The Pirates re-signed Singh on 9 November 2015. He made one appearance for the rookie–level Gulf Coast League Pirates in 2016, pitching one scoreless inning. He elected free agency following the season on 7 November 2016.

== Professional wrestling career ==
On 14 January 2018, Singh signed a contract with American professional wrestling promotion WWE. On 25 March 2020 episode of NXT, Singh, Saurav Gurjar, and manager Malcolm Bivens made their televised debut, attacking NXT Tag Team Champion Matt Riddle. The following week, Bivens introduced them as Rinku and Saurav, while revealing their team name to be Indus Sher (meaning Indian Tigers). On 8 April episode of NXT, Indus Sher defeated Ever-Rise in their debut match. Indus Sher vanished from television after June. At Superstar Spectacle on 22 January 2021, Rinku and Saurav resurfaced and teamed with Drew McIntyre in a six-man tag-team match to defeat Jinder Mahal and The Bollywood Boyz.

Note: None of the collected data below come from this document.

/-- R150: the covered set was fixed at the fetch; the FLUSH waits. -/
def execFlush (q : Fin 37) (tag : Half) (s : State) : Out := .next <|
  match s.stoCmd q.val tag.toNat 3 with
  | none => s
  | some _ => s.modQ q.val fun x => { x with
      inflight := x.inflight.map fun d => if d.tag = tag.toNat && d.opcode == 3 && !d.ended then { d with started := true } else d }

/-- A committed write or trim is durable (R184): its records are programmed, and of each of its codewords that still is its
block's the stripe is closed. -/
def Store.settled (t : Store) (f : Fresh) : Bool :=
  decide (f.logEnd ≤ t.logDurable) && f.locs.all fun l =>
    let p := t.pane (t.paneOf l)
    p.noParity || (p.stripe (locPage l)).closed || !(t.map.any fun e => e.2.toNat == l)

/-- R151, R192: the FLUSH completes once every covered write that succeeded is durable: its units committed, their stripes
closed and the log programmed (R172, R184). It waits while PFAILn is low (R186). Once two dies have failed nothing is
programmed: it completes with WRITE FAULT if a covered write that succeeded is not durable (DESIGN CHOICE, log 111). -/
def State.flushDone (q : Nat) (c : Cmd) (s : State) : State :=
  let own := (s.q q).inflight.any fun d =>
    (d.opcode == 2 || d.opcode == 4) && !d.ended && c.waits.contains d.order
  if own || !s.power.pfailn then s
  else if s.store.die2.isSome then
    let lost := (s.store.units.any fun u => c.waits.contains u.order && !u.failed) ||
      s.store.fresh.any fun f => c.waits.contains f.order && !s.store.settled f
    if lost then s.fail q c 2 2 0 c.slba 0 else (s.stoCount 120 1).finish q c 0 0 0
  else if s.store.units.any fun u => c.waits.contains u.order then s
  else
    let s := ({ s with store := s.store.closeOpen } : State).programLog
    (({ s with store.fresh := [] } : State).stoCount 120 1).finish q c 0 0 0

def execFlushComplete (q : Fin 37) (tag : Half) (s : State) : Out := .next <|
  match (s.q q.val).inflight.find? fun c => c.tag == tag.toNat && c.opcode == 3 && c.started && !c.ended with
  | some c => if s.dataUp && s.rb R.STO_STAT 1 then s.flushDone q.val c else s
  | none => s

/-- Every accepted write is programmed, but for log records that the store programs as DOZE is entered, and nothing is being
programmed (R78). -/
def State.programmed (s : State) : Bool :=
  s.store.units.isEmpty && s.store.ckptRun.isNone && (s.store.logDurable == s.store.log.length || s.nandOk)

end Sys2Proof.Machine
end

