/-- Where a record of a size goes from an offset on: it never crosses a codeword (R299). -/
def placeAt (p size : Nat) : Nat := if 4096 < p % 4096 + size then (p / 4096 + 1) * 4096 else p

/-- The next codeword boundary at or after an offset. -/
def nextCw (p : Nat) : Nat := (p + 4095) / 4096 * 4096

/-- Where codeword 255 begins. -/
def sealAt : Nat := 255 * 4096

/-- The size of a COMMIT. -/
def commitSize : Nat := 48

/-! ### The open clutch -/

/-- The clutch that is open, if one is. -/
def State.openClutch (s : State) : Option Clutch :=
  match s.jnl.clutches.getLast? with
  | some c => if c.sealed'.isNone then some c else none
  | none => none

def State.modLast (f : Clutch → Clutch) (s : State) : State :=
  match s.jnl.clutches.getLast? with
  | some c => { s with jnl.clutches := s.jnl.clutches.dropLast ++ [f c] }
  | none => s

/-- Whether a commit sequence is durable (R308). -/
def State.groupDurable (g : Word) (s : State) : Bool := decide ((s.rd R.JNL_CSEQ - g).toNat < 2 ^ 31)

/-- Bytes in journal staging (R296): records formed and not durable. -/
def State.stagingUsed (s : State) : Nat :=
  (s.jnl.clutches.flatMap fun c => (c.records.filter fun r => r.group == s.jnl.nextCseq || s.jnl.committed.contains r.group).map
    Record.size).sum

/-- Journal programs are held (R296): PFAILn low or the store not ready. -/
def State.jnlHeld (s : State) : Bool := !s.power.pfailn || !s.rb R.STO_STAT 1

/-- The tick offset of now in a clutch (R303). -/
def State.tickIn (c : Clutch) (s : State) : Nat := (s.count64.toNat - c.base.toNat) / 32

/-- The TICK a record formed now carries, which holds at 2^31 - 1 (R301). It is never below the clutch's last (R303), also where
the count has restarted below BASE with the loss of VAO (DESIGN CHOICE, log 146). -/
def State.tickNow (c : Clutch) (s : State) : Word :=
  let last := (c.records.getLast?.map fun r => r.tick.toNat).getD 0
  BitVec.ofNat 32 (max last (min 0x7FFFFFFF (s.tickIn c)))

/-- The key generation (R350). -/
def Keys.visits (k : Keys) : Nat := k.steps / 3

/-- The slot a new clutch takes: the next one that no pinned clutch holds (R320). -/
def freeSlot : Nat → Nat → List Clutch → Nat
  | 0, k, _ => k % 15258
  | n + 1, k, cs => if cs.any fun c => c.slot == k % 15258 && c.pinned then freeSlot n (k + 1) cs else k % 15258

/-- JNL_CLSEQ, JNL_OLDEST and JNL_PINS (R324). -/
def State.jnlShow (s : State) : State :=
  let cs := s.jnl.clutches
  let s := s.wr R.JNL_PINS (BitVec.ofNat 32 (cs.filter (·.pinned)).length)
  let s := match cs.getLast? with | some c => s.wr R.JNL_CLSEQ c.clseq | none => s
  match cs with | c :: _ => s.wr R.JNL_OLDEST c.clseq | [] => s

/-- What lay in a clutch slot is no longer valid: its codewords, their stripes and copies (R297, R309). With the first slot of
a pane the pane's blocks are erased for the round that begins (R194; DESIGN CHOICE, log 109). -/
def State.clearSlot (slot : Nat) (s : State) : State :=
  let lo := 256 * slot
  let mine (o : Nat) : Bool := decide (lo ≤ o) && decide (o < lo + 256)
  let other (a : Nat) : Bool := a / 2 ^ 27 == 1 && mine (a % 2 ^ 27)
  let stripes := (List.range 16).map fun i => regionStripe journalPane (lo + 16 * i)
  let here (l : Nat) : Bool := stripes.contains (s.store.paneOf l, locPage l)
  let s := s.dropOther other
  let t := s.store
  let n := journalPane + slot / 32
  let used := t.cells.any fun p => t.paneOf p.1 == n
  let t := if slot % 32 = 0 && used then (List.range 5).foldl (fun t d => t.eraseBlock (t.blockIn n d) d) t else t
  let t : Store := { t with
    cells := t.cells.filter fun p => !here p.1
    badLocs := t.badLocs.filter fun l => !here l
    moved := tclear other t.moved }
  let blank (t : Store) (q : Nat × Nat) : Store :=
    let p := t.pane q.1
    t.setPane q.1 { p with opened := true, stripes := tset (fun _ => ({} : Stripe)) p.stripes q.2 {} }
  { s with
    store := stripes.foldl blank t
    jnl.mirror := s.jnl.mirror.filter fun m => m.1 != slot }

/-- A clutch opens (R298, R306, R312, R320); the clutch that held its slot is gone. -/
def State.newClutch (s : State) : State :=
  let j := s.jnl
  let slot := freeSlot 15258 j.nextSlot j.clutches
  let c : Clutch := {
    clseq := j.nextClseq, slot, firstCseq := j.nextCseq, base := s.count64, untimed := s.rb R.LEHR_STAT 1
    restart := j.restart, keygen := s.keys.visits + 1 }
  let j' : Journal := { j with
    clutches := j.clutches.filter (fun d => d.slot != slot) ++ [c]
    nextClseq := j.nextClseq + 1
    nextSlot := (slot + 1) % 15258
    pos := 64
    groupStart := none
    restart := false }
  (({ s with jnl := j' } : State).clearSlot slot).jnlShow

/-- Put a record at an offset of the open clutch, in the group that is open. -/
def State.putRecord (p : Nat) (r : Record) (s : State) : State :=
  let g := s.jnl.nextCseq
  let s := s.modLast fun c => { c with records := c.records ++ [{ r with pos := p, group := g }] }
  { s with jnl.pos := p + r.size }

/-! ### Groups (R307, R311) -/

/-- The hardware nonce of a counter (R337). -/
def gcmNonce (ctr : Dword) : BitVec 96 := BitVec.ofNat 96 (Config.gcmPrefix.toNat + 2 ^ 32 * ctr.toNat)

/-- A device-encryption counter is used and incremented; at a multiple of 2^16 its ledger record comes first, and at
0xFFFF_FFFF_FFFF_0000 it is used no more (R338). -/
def ctrSpent (ctr : Dword) : Bool := decide (0xFFFFFFFFFFFF0000 ≤ ctr.toNat)
def ctrRecorded (ctr ledger : Dword) : Bool := !ctrSpent ctr && (ctr.toNat % 65536 != 0 || ctr == ledger)

/-- Context slots held: an open journal group and open sessions (R329). -/
def State.ctxHeld (s : State) : Nat :=
  b2n s.jnl.groupStart.isSome + ((List.range 4).filter fun i => (s.slot (252 + i)).state != 0).length

/-- CTXUSE and CTXMAX; `more` counts messages that hold a slot within this step (R356). -/
def State.ctxNote (more : Nat) (s : State) : State :=
  let s := s.wf R.CIP_STAT 6 3 s.ctxHeld
  s.wf R.CIP_STAT 11 8 (max (s.rf R.CIP_STAT 11 8) (s.ctxHeld + more))

/-- Additional data and plaintext of a group (R311); `first` when it is its clutch's first group. -/
def groupAad (c : Clutch) (first : Bool) (rs : List Record) : List Byte :=
  (if first then c.header else []) ++ rs.flatMap Record.header ++
    rs.flatMap fun r => if r.isMarker && r.rssi == 4 then r.payload else []

def groupPlain (rs : List Record) : List Byte := (rs.filter fun r => !r.isMarker).flatMap Record.padded

/-- Close the open group with its COMMIT, placed after its last record (R302, R307); a spent counter seals no group (R338). -/
def State.putCommit (s : State) : State :=
  match s.openClutch with
  | none => s
  | some c =>
    if ctrSpent s.keys.jctr then s
    else
    let g := s.jnl.nextCseq
    let rs := c.records.filter fun r => r.group == g
    let ctr := s.keys.jctr
    let hdr : Record := {
      nodef := 0x1000, length := 32, tick := s.tickNow c, rssi := 1, fc := g }
    let nonce := gcmNonce ctr
    let tag := (Config.gcmSeal (s.slotKey 260) nonce (groupAad c (c.firstCseq == g) (rs ++ [hdr])) (groupPlain rs)).2
    let payload := bvBytes 12 nonce ++ bvBytes 16 tag ++ leBytes 4 (rs.length + 1)
    let r : Record := { hdr with payload }
    let s := s.putRecord (placeAt s.jnl.pos commitSize) r
    ({ s with
      jnl.committed := s.jnl.committed ++ [g]
      jnl.nextCseq := g + 1
      jnl.groupStart := none
      jnl.pos := nextCw s.jnl.pos
      keys.jctr := ctr + 1
      keys.jwait := s.keys.jwait || !ctrRecorded ctr s.keys.jledger } : State).ctxNote 0

/-- Commit the open group; an empty group is never committed. -/
def State.commitGroup (s : State) : State := if s.jnl.groupStart.isSome then s.putCommit else s

/-! ### Seals (R300, R302) -/

/-- The node bitmap of a clutch as 512 bytes. -/
def nodeBitmap (rs : List Record) : List Byte :=
  let nodes := (rs.filter fun r => !r.isMarker || r.rssi == 2).map fun r => r.nodef.toNat % 4096
  (List.range 512).map fun b => BitVec.ofNat 8 ((List.range 8).foldl (fun v i =>
    if nodes.contains (8 * b + i) then v + 2 ^ i else v) 0)

/-- The tick of the first record that starts in each of codewords 0 to 254. -/
def firstTicks (rs : List Record) : List Byte :=
  (List.range 255).flatMap fun k =>
    match rs.find? fun r => r.pos / 4096 == k with
    | some r => leBytes 4 r.tick.toNat
    | none => leBytes 4 0xFFFFFFFF

/-- Seal the open clutch: its open group is committed, then SEAL and its COMMIT go to codeword 255. One that a reset left open
is sealed with RESTART, whatever seals it (R300, R312). -/
def State.sealClutch (why : Nat) (s : State) : State :=
  if s.openClutch.isNone then s
  else
    let reason := if s.jnl.restart then 4 else why
    let s := s.commitGroup
    match s.openClutch with
    | none => s
    | some c =>
      if ctrSpent s.keys.jctr then s
      else
      let payload := nodeBitmap c.records ++ firstTicks c.records ++ leBytes 4 (c.records.length + 2)
      let r : Record := {
        nodef := 0x1000, length := 1536, tick := s.tickNow c, rssi := 4
        fc := BitVec.ofNat 32 reason, payload }
      let s := (s.putRecord sealAt r).putCommit
      let s := s.modLast fun c => { c with sealed' := some reason }
      if reason = 0 then s else s.post 0x32 0 reason c.clseq.toNat

/-! ### Records (R295, R296, R299) -/

/-- Whether a record of a size, and a COMMIT after it, fit before codeword 255 from an offset on. -/
def fitsClutch (p size : Nat) : Bool :=
  decide (placeAt (placeAt p size + size) commitSize + commitSize ≤ sealAt)

/-- Whether they stay within the 16 codewords of a group begun at `start` (R307). -/
def fitsGroup (start p size : Nat) : Bool :=
  decide (placeAt (placeAt p size + size) commitSize + commitSize ≤ start / 4096 * 4096 + 65536)

/-- A clutch that a reset left open is sealed with RESTART, at the store's start or before the next record (R300, R312). -/
def State.sealLeft (s : State) : State := if s.jnl.restart then s.sealClutch 4 else s

/-- Place a record: in the open clutch, or in a new one after a FULL or TICK seal (R300, R307). One placed again keeps its TICK. -/
def State.placeAs (tick : Option Word) (r : Record) (s : State) : State :=
  let s := s.sealLeft
  let s := match s.openClutch with
    | none => s
    | some c => if 2 ^ 31 ≤ s.tickIn c then s.sealClutch 1 else s
  let s := match s.jnl.groupStart with
    | some g => if fitsGroup g s.jnl.pos r.size then s else s.commitGroup
    | none => s
  let s := if s.openClutch.isSome && !fitsClutch s.jnl.pos r.size then s.sealClutch 0 else s
  let s := if s.openClutch.isNone then s.newClutch else s
  match s.openClutch with
  | none => s
  | some c =>
    if ctrSpent s.keys.jctr then s
    else
    let p := placeAt s.jnl.pos r.size
    let s : State := if s.jnl.groupStart.isNone then ({ s with jnl.groupStart := some p } : State).ctxNote 0 else s
    s.putRecord p { r with tick := tick.getD (s.tickNow c) }

def State.placeRecord (r : Record) (s : State) : State := s.placeAs none r

/-- A LOSS marker of a run of lost records (R296, R302), with its event. -/
def State.lossMarker (count source : Nat) (s : State) : State :=
  (s.placeRecord {
    nodef := 0x1000, length := 0, tick := 0, rssi := 3
    fc := BitVec.ofNat 32 (min count (2 ^ 24 - 1) + source * 2 ^ 24) }).post 0x30 1 source count

/-- Append a record where staging has room for it (R295, R296). DESIGN CHOICE (log 157): once the JOURNAL counter is spent (R338)
no group can be sealed, and records are lost as to a full staging. -/
def State.append (r : Record) (s : State) : State :=
  if !s.rb R.JNL_CTL 0 then s
  else
    let extra := if s.jnl.lossRun = 0 then 0 else 16
    if 2097152 < s.stagingUsed + r.size + extra ∨ ctrSpent s.keys.jctr = true then
      let s := ((s.wr R.JNL_LOST (s.rd R.JNL_LOST + 1)).flag R.JNL_STAT 5)
      { s with jnl.lossRun := s.jnl.lossRun + 1 }
    else
      let s := if s.jnl.lossRun = 0 then s
        else
          let n := s.jnl.lossRun
          ({ s with jnl.lossRun := 0 } : State).lossMarker n 0
      s.placeRecord r

/-- A LOST marker (R302): the node and the CSEQ of its third miss. -/
def State.lostMarker (node cseq : Nat) (s : State) : State :=
  s.append { nodef := BitVec.ofNat 16 (0x1000 + node % 4096), length := 0, tick := 0, rssi := 2
             fc := BitVec.ofNat 32 cseq }

/-- A record's group is not durable: it is in staging (R296). -/
def State.inStaging (r : Record) (s : State) : Bool := r.group == s.jnl.nextCseq || s.jnl.committed.contains r.group

/-- `n` records in staging, from the `at`-th of the open clutch on, are lost to an uncorrectable SRAM error, and a LOSS marker
takes their place (R26, R296). The group they lie in is formed anew of what is left, with what follows it, a committed one
too: nothing of it is durable (DESIGN CHOICE, log 146). -/
def State.stagingLost (at' n : Nat) (s : State) : State :=
  match s.openClutch with
  | none => s
  | some c =>
    let isCommit (r : Record) : Bool := r.isMarker && r.rssi == 1
    let wait := (c.records.filter s.inStaging).filter fun r => !isCommit r
    let gone := (wait.drop at').take n
    match gone with
    | [] => s
    | r :: _ =>
      let before := c.records.takeWhile fun x => x.group != r.group
      let redo := wait.filter fun x => !(before.contains x)
      let kept := redo.filter fun x => !(gone.contains x)
      let early := kept.filter fun x => decide (x.pos < r.pos)
      let late := kept.filter fun x => decide (r.pos < x.pos)
      let j : Journal := { s.jnl with
        committed := s.jnl.committed.takeWhile (· != r.group)
        nextCseq := r.group
        groupStart := none
        pos := if before.isEmpty then 64 else nextCw ((before.getLast?.map fun x => x.pos + x.size).getD 64) }
      let s := ({ s with jnl := j } : State).modLast fun c => { c with records := before }
      let s := (s.wr R.JNL_LOST (s.rd R.JNL_LOST + BitVec.ofNat 32 gone.length)).flag R.JNL_STAT 5
      let s := early.foldl (fun s x => s.placeAs (some x.tick) x) s
      let s := s.placeAs (some r.tick) {
        nodef := 0x1000, length := 0, tick := 0, rssi := 3
        fc := BitVec.ofNat 32 (min gone.length (2 ^ 24 - 1) + 2 ^ 24) }
      let s := late.foldl (fun s x => s.placeAs (some x.tick) x) s
      s.post 0x30 1 1 gone.length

On 10 May episode of Raw, Singh, with the new ring name Veer, along with Shanky, would align themselves with Jinder Mahal. During the 2021 Draft, Mahal and Shanky were drafted to the SmackDown brand while Veer remained on the Raw brand, ending their alliance. Now a singles wrestler, Veer's ring name was tweaked to Veer Mahaan. After months of vignettes hyping his debut, Mahaan finally returned to television on 4 April 2022 episode of Raw, attacking Rey and Dominik Mysterio. Mahaan would go on to defeat the Mysterios in separate matches. On the 4 October episode of NXT, Mahaan returned to the developmental brand, teasing a reunion with his former tag team partner Saurav, now known as Sanga. Mahaan returned to the main roster as he and Indus Sher were drafted to the Raw brand in the 2023 WWE Draft. On 18 March 2024 episode of Raw, he and Sanga were defeated by Awesome Truth for a spot in the six-pack ladder match for the Undisputed WWE Tag Team Championship at WrestleMania XL. On the 5 April 2024 episode of Smackdown, he appeared in the André the Giant Memorial Battle Royal, where he was eliminated by the Creed Brothers. On 20 April 2024, Mahaan announced that he had been released by WWE, along with the rest of Indus Sher.

== Film ==

Singh and Patel's story is the basis for the Walt Disney Pictures sports film Million Dollar Arm, in which Singh was portrayed by Suraj Sharma. In 2009, Columbia Pictures purchased the screen rights to the story of Singh and Patel. The project stalled and eventually producers Joe Roth and Mark Ciardi set the film up at Walt Disney Pictures. Upon acquiring Million Dollar Arm, Disney hired Tom McCarthy to write the film. Jon Hamm played J. B. Bernstein.

== Personal life ==
In 2012, Singh became a vegetarian after he witnessed several men in Bhadohi chasing a chicken in order to kill it. During his baseball career, he said that he recited the Hindu devotional hymn Hanuman Chalisa and listened to the Eminem song "Not Afraid" before pitching.

Following his WWE release, Singh became a sannyasi, a renunciate Hindu monk.